Aim of the task –
Below are the records. Transcribe them exactly.

Data to examine –
+--

-- ==== Sys2Proof/Machine/Ops.lean ====
section
/-! DEFINITION. The shared operations: memory by bytes, the bus accesses `MemRead` and `MemWrite` (spec/00_scope.md R11,
spec/20_memory.md), the reply to a host read, writes of configuration registers, and the entry into and return from an
error (spec/60_exceptions.md R134, R136, spec/44_dispatcher.md R127). -/

namespace Sys2Proof.Machine

/-! ### Memory -/

/-- The form of a memory: addresses strictly rising, no entry equal to what an unlisted address reads as. -/
def Memory.wf : Memory → Bool
  | [] => true
  | [c] => c.2 != Config.unlistedByte
  | c :: d :: rest => c.2 != Config.unlistedByte && c.1 < d.1 && Memory.wf (d :: rest)

/-- The byte at an address (R58). -/
def Memory.read (m : Memory) (a : Nat) : Byte :=
  match m with
  | [] => Config.unlistedByte
  | c :: rest => if c.1 = a then c.2 else Memory.read rest a

/-- Memory without an entry for `a`. -/
def Memory.erase (m : Memory) (a : Nat) : Memory := m.filter fun c => c.1 != a

/-- Memory with the entry `(a, v)` in its place. -/
def Memory.insert (m : Memory) (a : Nat) (v : Byte) : Memory :=
  match m with
  | [] => [(a, v)]
  | c :: rest =>
    if c.1 < a then c :: Memory.insert rest a v
    else if c.1 = a then (a, v) :: rest
    else (a, v) :: c :: rest

/-- Memory after the byte `v` is written at `a`. -/
def Memory.write (m : Memory) (a : Nat) (v : Byte) : Memory :=
  if v = Config.unlistedByte then m.erase a else m.insert a v

/-- Memory after the bytes are written at `a`, `a + 1`, and so on. -/
def Memory.writeBytes (m : Memory) (a : Nat) (bs : List Byte) : Memory :=
  match bs with
  | [] => m
  | b :: rest => Memory.writeBytes (m.write a b) (a + 1) rest

/-! ### Byte order (R10, R49) -/

/-- The little-endian value of bytes, lowest address first; `le32` on four bytes. -/
def leValue : List Byte → Word
  | [] => 0
  | b :: rest => b.setWidth 32 ||| leValue rest <<< 8

/-- The `n` low bytes of a word, lowest address first; `bytes_le32` for `n = 4`. -/
def leBytes : Nat → Word → List Byte
  | 0, _ => []
  | n + 1, v => v.setWidth 8 :: leBytes n (v >>> 8)

/-! ### The platform -/

/-- How many bytes an access moves. -/
def Width.bytes : Width → Nat
  | .byte => 1
  | .half => 2
  | .word => 4

/-- The address lies in the region. -/
def Region.contains (r : Region) (a : Nat) : Bool := r.first ≤ a && a ≤ r.last

/-- `BUS_FAULT(addr, width, kind)` (R55). -/
def Platform.busFault (p : Platform) (b : BusAccess) : Bool :=
  p.faults.any fun f => f.region.contains b.addr && f.width == b.width && f.kind == b.kind

/-- CORE's register window, `[CORE_BASE, CORE_BASE + 64)` (R45). -/
def Platform.inWindow (p : Platform) (a : Nat) : Bool :=
  p.coreBase.toNat ≤ a && a < p.coreBase.toNat + Config.windowBytes

/-- The address is no ordinary memory (R56): CORE's own window, or another device. -/
def Platform.isDevice (p : Platform) (a : Nat) : Bool :=
  p.inWindow a || p.devices.any fun r => r.contains a

/-! ### Bus accesses -/

/-- How a bus access ends: done, a bus fault (R55), or a stop of the model. -/
inductive BusReply (α : Type) where
  | done (v : α)
  | busFault
  | fault (f : Fault)
  | refused (r : Refusal)
  deriving Repr

/-- Continue after a bus access: `onFault` is the state a bus fault leaves. -/
def BusReply.resume {α : Type} (r : BusReply α) (onFault : State) (k : α → State) :
    Host.Outcome State Fault Refusal :=
  match r with
  | .done v => .next (k v)
  | .busFault => .next onFault
  | .fault f => .fault f
  | .refused e => .refused e

/-- The bytes at `a`, `a + 1`, ... and the draws made: memory gives its byte (R58), a device any byte (R56, I5). -/
def readBytes (s : State) : Nat → Nat → Nat → List Byte × Nat
  | 0, _, draws => ([], draws)
  | n + 1, a, draws =>
    if s.platform.isDevice a then
      let r := readBytes s n (a + 1) (draws + 1)
      (Config.deviceByte draws :: r.1, r.2)
    else
      let r := readBytes s n (a + 1) draws
      (s.mem.read a :: r.1, r.2)

/-- Some of the `n` bytes at `a` are no ordinary memory. -/
def touchesDevice (p : Platform) : Nat → Nat → Bool
  | 0, _ => false
  | n + 1, a => p.isDevice a || touchesDevice p n (a + 1)

/-- `MemRead(addr, n)` (R11): the value and the state with the free bytes drawn. -/
def memRead (a : Nat) (w : Width) (s : State) : BusReply (Word × State) :=
  if Config.addressSpace < a + w.bytes then .fault .outsideAddressSpace
  else if s.platform.busFault ⟨a, w, .read⟩ then .busFault
  else
    let r := readBytes s w.bytes a s.draws
    .done (leValue r.1, { s with draws := r.2 })

/-- `MemWrite(addr, n, v)` (R11): the state with the low bytes of `v` stored. -/
def memWrite (a : Nat) (w : Width) (v : Word) (s : State) : BusReply State :=
  if Config.addressSpace < a + w.bytes then .fault .outsideAddressSpace
  else if s.platform.busFault ⟨a, w, .write⟩ then .busFault
  else if touchesDevice s.platform w.bytes a then .refused .deviceWrite
  else .done { s with mem := s.mem.writeBytes a (leBytes w.bytes v) }

/-! ### Registers -/

/-- A host read returns `v` (R15). -/
def replyRead (v : Word) (s : State) : State := { s with rdata := some v }

/-- A host write to a configuration register: lost while BUSY (R26). -/
def writeConfig (update : Regs → Regs) (s : State) : State :=
  if s.regs.STATUS.BUSY then s else { s with regs := update s.regs }

/-- The state with STATUS changed. -/
def mapStatus (f : Status → Status) (s : State) : State :=
  { s with regs := { s.regs with STATUS := f s.regs.STATUS } }

/-! ### Errors and completion -/

/-- ERRCODE <- code, ERR <- 1: what every error records (R129). -/
def recordError (e : ErrCode) (s : State) : State := mapStatus (fun t => { t with ERR := true, ERRCODE := e }) s

/-- DONE <- 1: the end of a command (R160). -/
def signalDone (s : State) : State := mapStatus (fun t => { t with DONE := true }) s

/-- BLKDONE <- 0. -/
def clearBlkdone (s : State) : State := { s with regs := { s.regs with BLKDONE := 0 } }

/-- Entry of a precondition error or an illegal command (R134): the command ends in this step, nothing else happens. -/
def failCommand (e : ErrCode) (s : State) : State := signalDone (recordError e (clearBlkdone s))

/-- BUSFAULT (R127): the step's other effects do not happen, FIN comes next. -/
def takeBusFault (s : State) : State :=
  let t := recordError .bus s
  { t with seq := { t.seq with IDX := 0, PHASE := .fin } }

/-- Error return (R136): the host's write of ones to STATUS (R19). -/
def acknowledge (v : Word) (s : State) : State := mapStatus (Status.writeOneToClear v) s

/-- The effect of `rst` (R144 to R146): registers and internal state take their reset values; memory, the platform and the
host's own fields stand (assumption log, entry 19). Every access already done stands, both counter words too when the reset
falls between the second WB step and FIN, where R146 is at odds with itself: DESIGN CHOICE (assumption log, entry 24). -/
def applyReset (s : State) : State := { s with regs := Regs.reset, seq := Sequencer.reset }

end Sys2Proof.Machine
end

+--

Output –
-- ==== Sys2Proof/Machine/Ops.lean ====
section
/-! DEFINITION. The shared operations: memory by bytes, the bus accesses `MemRead` and `MemWrite` (spec/00_scope.md R11,
spec/20_memory.md), the reply to a host read, writes of configuration registers, and the entry into and return from an
error (spec/60_exceptions.md R134, R136, spec/44_dispatcher.md R127). -/

namespace Sys2Proof.Machine

/-! ### Memory -/

/-- The form of a memory: addresses strictly rising, no entry equal to what an unlisted address reads as. -/
def Memory.wf : Memory → Bool
  | [] => true
  | [c] => c.2 != Config.unlistedByte
  | c :: d :: rest => c.2 != Config.unlistedByte && c.1 < d.1 && Memory.wf (d :: rest)

/-- The byte at an address (R58). -/
def Memory.read (m : Memory) (a : Nat) : Byte :=
  match m with
  | [] => Config.unlistedByte
  | c :: rest => if c.1 = a then c.2 else Memory.read rest a

/-- Memory without an entry for `a`. -/
def Memory.erase (m : Memory) (a : Nat) : Memory := m.filter fun c => c.1 != a

/-- Memory with the entry `(a, v)` in its place. -/
def Memory.insert (m : Memory) (a : Nat) (v : Byte) : Memory :=
  match m with
  | [] => [(a, v)]
  | c :: rest =>
    if c.1 < a then c :: Memory.insert rest a v
    else if c.1 = a then (a, v) :: rest
    else (a, v) :: c :: rest

/-- Memory after the byte `v` is written at `a`. -/
def Memory.write (m : Memory) (a : Nat) (v : Byte) : Memory :=
  if v = Config.unlistedByte then m.erase a else m.insert a v

/-- Memory after the bytes are written at `a`, `a + 1`, and so on. -/
def Memory.writeBytes (m : Memory) (a : Nat) (bs : List Byte) : Memory :=
  match bs with
  | [] => m
  | b :: rest => Memory.writeBytes (m.write a b) (a + 1) rest

/-! ### Byte order (R10, R49) -/

/-- The little-endian value of bytes, lowest address first; `le32` on four bytes. -/
def leValue : List Byte → Word
  | [] => 0
  | b :: rest => b.setWidth 32 ||| leValue rest <<< 8

/-- The `n` low bytes of a word, lowest address first; `bytes_le32` for `n = 4`. -/
def leBytes : Nat → Word → List Byte
  | 0, _ => []
  | n + 1, v => v.setWidth 8 :: leBytes n (v >>> 8)

/-! ### The platform -/

/-- How many bytes an access moves. -/
def Width.bytes : Width → Nat
  | .byte => 1
  | .half => 2
  | .word => 4

/-- The address lies in the region. -/
def Region.contains (r : Region) (a : Nat) : Bool := r.first ≤ a && a ≤ r.last

/-- `BUS_FAULT(addr, width, kind)` (R55). -/
def Platform.busFault (p : Platform) (b : BusAccess) : Bool :=
  p.faults.any fun f => f.region.contains b.addr && f.width == b.width && f.kind == b.kind

/-- CORE's register window, `[CORE_BASE, CORE_BASE + 64)` (R45). -/
def Platform.inWindow (p : Platform) (a : Nat) : Bool :=
  p.coreBase.toNat ≤ a && a < p.coreBase.toNat + Config.windowBytes

/-- The address is no ordinary memory (R56): CORE's own window, or another device. -/
def Platform.isDevice (p : Platform) (a : Nat) : Bool :=
  p.inWindow a || p.devices.any fun r => r.contains a

/-! ### Bus accesses -/

/-- How a bus access ends: done, a bus fault (R55), or a stop of the model. -/
inductive BusReply (α : Type) where
  | done (v : α)
  | busFault
  | fault (f : Fault)
  | refused (r : Refusal)
  deriving Repr

/-- Continue after a bus access: `onFault` is the state a bus fault leaves. -/
def BusReply.resume {α : Type} (r : BusReply α) (onFault : State) (k : α → State) :
    Host.Outcome State Fault Refusal :=
  match r with
  | .done v => .next (k v)
  | .busFault => .next onFault
  | .fault f => .fault f
  | .refused e => .refused e

/-- The bytes at `a`, `a + 1`, ... and the draws made: memory gives its byte (R58), a device any byte (R56, I5). -/
def readBytes (s : State) : Nat → Nat → Nat → List Byte × Nat
  | 0, _, draws => ([], draws)
  | n + 1, a, draws =>
    if s.platform.isDevice a then
      let r := readBytes s n (a + 1) (draws + 1)
      (Config.deviceByte draws :: r.1, r.2)
    else
      let r := readBytes s n (a + 1) draws
      (s.mem.read a :: r.1, r.2)

/-- Some of the `n` bytes at `a` are no ordinary memory. -/
def touchesDevice (p : Platform) : Nat → Nat → Bool
  | 0, _ => false
  | n + 1, a => p.isDevice a || touchesDevice p n (a + 1)

/-- `MemRead(addr, n)` (R11): the value and the state with the free bytes drawn. -/
def memRead (a : Nat) (w : Width) (s : State) : BusReply (Word × State) :=
  if Config.addressSpace < a + w.bytes then .fault .outsideAddressSpace
  else if s.platform.busFault ⟨a, w, .read⟩ then .busFault
  else
    let r := readBytes s w.bytes a s.draws
    .done (leValue r.1, { s with draws := r.2 })

/-- `MemWrite(addr, n, v)` (R11): the state with the low bytes of `v` stored. -/
def memWrite (a : Nat) (w : Width) (v : Word) (s : State) : BusReply State :=
  if Config.addressSpace < a + w.bytes then .fault .outsideAddressSpace
  else if s.platform.busFault ⟨a, w, .write⟩ then .busFault
  else if touchesDevice s.platform w.bytes a then .refused .deviceWrite
  else .done { s with mem := s.mem.writeBytes a (leBytes w.bytes v) }

/-! ### Registers -/

/-- A host read returns `v` (R15). -/
def replyRead (v : Word) (s : State) : State := { s with rdata := some v }

/-- A host write to a configuration register: lost while BUSY (R26). -/
def writeConfig (update : Regs → Regs) (s : State) : State :=
  if s.regs.STATUS.BUSY then s else { s with regs := update s.regs }

/-- The state with STATUS changed. -/
def mapStatus (f : Status → Status) (s : State) : State :=
  { s with regs := { s.regs with STATUS := f s.regs.STATUS } }

/-! ### Errors and completion -/

/-- ERRCODE <- code, ERR <- 1: what every error records (R129). -/
def recordError (e : ErrCode) (s : State) : State := mapStatus (fun t => { t with ERR := true, ERRCODE := e }) s

/-- DONE <- 1: the end of a command (R160). -/
def signalDone (s : State) : State := mapStatus (fun t => { t with DONE := true }) s

/-- BLKDONE <- 0. -/
def clearBlkdone (s : State) : State := { s with regs := { s.regs with BLKDONE := 0 } }

/-- Entry of a precondition error or an illegal command (R134): the command ends in this step, nothing else happens. -/
def failCommand (e : ErrCode) (s : State) : State := signalDone (recordError e (clearBlkdone s))

/-- BUSFAULT (R127): the step's other effects do not happen, FIN comes next. -/
def takeBusFault (s : State) : State :=
  let t := recordError .bus s
  { t with seq := { t.seq with IDX := 0, PHASE := .fin } }

/-- Error return (R136): the host's write of ones to STATUS (R19). -/
def acknowledge (v : Word) (s : State) : State := mapStatus (Status.writeOneToClear v) s

/-- The effect of `rst` (R144 to R146): registers and internal state take their reset values; memory, the platform and the
host's own fields stand (assumption log, entry 19). Every access already done stands, both counter words too when the reset
falls between the second WB step and FIN, where R146 is at odds with itself: DESIGN CHOICE (assumption log, entry 24). -/
def applyReset (s : State) : State := { s with regs := Regs.reset, seq := Sequencer.reset }

end Sys2Proof.Machine
end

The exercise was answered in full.